Table of Contents

Public namespace Rowles.LeanCorpus.Analysis.Analysers

Classes

Public class Analyser

Composable analyser that runs a tokeniser followed by a chain of filters.

Public class AnalyserFactory

Factory for creating language-specific analysers.

Public class KeywordAnalyser

Analyser that treats the complete input as a single token. The returned token list is reused across calls; callers must not hold references to it beyond the current invocation.

Thread-safety: This class maintains instance-level buffers for performance. Each instance should be used by a single thread, or callers should create separate instances per thread.

Public class LanguageAnalyser

Configurable analyser that chains a tokeniser, lowercase normalisation, stop-word removal, and optional stemming. Used by AnalyserFactory for language-specific analysis pipelines.

Public class SimpleAnalyser

Analyser that splits text into letter-only tokens and lowercases them without stop-word removal. The returned token list is reused across calls; callers must not hold references to it beyond the current invocation.

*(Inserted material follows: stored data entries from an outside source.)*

-- ==== Sys2Proof/Machine/Home.lean ====
section
/-! DEFINITION. The homes: an access performed (R137, R146, R150 to R152, R241 to R247, R255, R364, R374, R384, R388),
evictions (R240, R242), lease renewals (R244, R245), the confirmation of watch entries (R251, R252), reports to `acqw`
(R151), and posted writes of the host (R372). -/

namespace Sys2Proof.Machine

/-- Copies that leave the caches when an access is performed, as the device chooses (log 9): single copies of L1, those
of L2 with the L1 copies of the die under them (R236, R242), and the home's state of the line, which recalls its D copies and sets its predictor to the minimum
(R240). -/
def State.evictSome (s : State) (l : Nat) : State :=
  let out := ((List.zip s.copies (List.range s.copies.length)).filter (fun p => Config.evicts s.tick p.2)).map (·.1)
  let gone (c : Copy) : Bool := decide (c ∈ out) || (match c.holder with
    | .l1 k => out.any (fun o => decide (o.holder = .l2 (dieOf k)) && decide (o.line = c.line))
    | _ => false)
  let s1 := (s.writeBack gone).dropCopies fun c => s.copies.any (fun o =>
    gone o && decide (o.holder = c.holder) && decide (o.line = c.line))
  if Config.evicts s.tick (s.copies.length + l) then
    let here (c : Copy) : Bool := decide (c.line = l) && c.bytes.isNone
    let s2 := (s1.writeBack here).dropCopies here
    { s2 with predictor := Cells.put 0 s2.predictor l 0 }
  else s1

/-- The blocked frame at which an access first waits (R323). -/
def State.blockedAt (s : State) (ps : List (Place × Nat)) : Option Nat :=
  ps.findSome? fun p => match p.1 with
    | .mem pa _ => s.blockOf pa
    | _ => none

/-- A place as it answers now: at the frame it has moved to (R323). -/
def State.moved? (s : State) (p : Place) : Place :=
  match p with
  | .mem pa coh => .mem (s.now pa) coh
  | p => p

/-- A remote place has no route, or its module is not in the armada (R388). -/
def State.unreachable (s : State) (p : Place) : Bool :=
  match p with
  | .mem pa _ => isRemote p && !(s.joined.getLsbD (pa / 2 ^ 52 % 16) && s.routed.getLsbD (pa / 2 ^ 52 % 16))
  | _ => false

/-- Bytes of MGMT as a gang reads them; an access of 1 or 2 bytes reads zero (R364). -/
def State.mgmtBytes (s : State) (off n : Nat) : List Byte :=
  if n < 4 then List.replicate n 0
  else (List.range (n / 4)).flatMap (fun i => bytesOf (s.mgmtWord 0 (off + 4 * i)).toNat 4)

/-- The gang of an access as a requester of MGMT (R364). -/
def State.requester (s : State) (a : Access) : Requester :=
  { host := false, fn := 0, level := a.level, part := s.sesPart a.session }

/-- Bytes written to MGMT by a gang, word by word; none while a freeze they start is not complete (R379). -/
def State.mgmtStore (s : State) (r : Requester) : List (Nat × Word) → Bool × State
  | [] => (true, s)
  | (off, w) :: rest =>
    if off = 0x200000 ∧ fieldNat w 0 2 = 1 ∧ scopeOk (fieldNat w 2 2) (fieldNat w 4 2) (fieldNat w 8 4) then
      match s.freezeStep (fieldNat w 2 2) (fieldNat w 4 2) (fieldNat w 8 4) with
      | (true, s1) => State.mgmtStore s1 r rest
      | r => r
    else State.mgmtStore (s.mgmtWrite r off w) r rest

/-- A load at its place. Log 52 (PRESUMED). -/
def State.loadAt (s : State) (a : Access) (p : Place) (n : Nat) : List Byte × State :=
  match p with
  | .mem pa coh => s.load a.gang.core coh pa n (a.session, a.va.toNat / 128)
  | .mgmt off => (s.mgmtBytes off n, s)
  | p => (s.readPlace p n, s)

/-- A store at its place; whether it is performed, which only a freeze through DBGCMD holds up. -/
def State.storeAt (s : State) (a : Access) (p : Place) (bs : List Byte) : Bool × State :=
  match p with
  | .mem pa coh => (true, s.write (some (a.gang, a.va.toNat)) (some a.gang.core) a.session coh pa bs)
  | .mgmt off =>
    if bs.length < 4 then (true, s)
    else s.mgmtStore (s.requester a) (List.zip ((List.range (bs.length / 4)).map (fun i => off + 4 * i)) (wordsOfBytes bs))
  | p => (true, s.devWrite none true a.session p bs)

/-- An atomic's new value at its place: the home performs it, and the copies of the gang's own core take it (R146,
R262). -/
def State.updateAt (s : State) (a : Access) (p : Place) (bs : List Byte) : State :=
  match p with
  | .mem pa coh => (s.patchOwn a.gang.core pa bs).write (some (a.gang, a.va.toNat)) none a.session coh pa bs
  | p => (s.storeAt a p bs).2

/-- The bytes an atomic or a `rel` finds at its home. -/
def State.homeBytes (s : State) (p : Place) (n : Nat) : List Byte :=
  match p with
  | .mem pa _ => Cells.bytes s.mem pa n
  | .mgmt off => s.mgmtBytes off n
  | p => s.readPlace p n

/-- An access performed is matched against the watchpoints of its gang's crew by the bit of WCTL of its kind (R229,
R230). A gang that has ended had its team in the gang slot, which the team keeps (R169). -/
def State.watchAccess (s : State) (a : Access) (p : Place) : State :=
  let slot := ((s.core a.gang.core).teams.find? (fun e => decide (a.gang.slot ∈ e.2.gslots))).map (·.1)
  match ((s.gang? a.gang).map (·.team)).orElse (fun _ => slot) with
  | none => s
  | some k =>
    match s.team? a.gang.core k with
    | none => s
    | some t => s.watchHome t.crew a.gang a.pc a.seq (kindBit a.kind) p a.size

/-- Barriers that waited for an access of a gang settle (R155, R218). -/
def State.settleAfter (s : State) (g : GangRef) : State :=
  match s.gang? g with
  | none => s
  | some x =>
    let team := (s.team? g.core x.team).any (fun t => t.bars.any (fun b => decide (b.older ≠ [])) ||
      (s.crew? t.crew).any (fun c => c.bars.any (fun b => decide (b.older ≠ []))))
    if team ∨ x.slices.any (fun sl => decide (sl.stop ≠ .running)) then s.settleBars g.core x.team else s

Thread-safety: This class maintains instance-level buffers for performance. Each instance should be used by a single thread, or callers should create separate instances per thread.

Public class StandardAnalyser

Default analyser combining tokenisation, lowercase normalisation, and stop-word removal into a single pipeline. Uses original input offsets for lowercasing to avoid double string allocation. The returned token list is reused across calls — callers must not hold references to it beyond the current invocation.

Thread-safety: This class maintains instance-level buffers (_tokensBuf, _lowerBuf, _internCache) for performance. Each instance should be used by a single thread, or callers should create separate instances per thread (as IndexWriter does in AddDocumentsConcurrent).

Public class StemmedAnalyser

Extends StandardAnalyser with Porter stemming for improved recall. Pipeline: tokenise → lowercase → stop-word removal → Porter stem.

Internal classInternal TokenTextCache
Public class WhitespaceAnalyser

Analyser that splits text only on whitespace and applies no token filters. The returned token list is reused across calls; callers must not hold references to it beyond the current invocation.

Thread-safety: This class maintains instance-level buffers for performance. Each instance should be used by a single thread, or callers should create separate instances per thread.

Interfaces

Public interface IAnalyser

Analyses input text into a list of tokens for indexing or querying.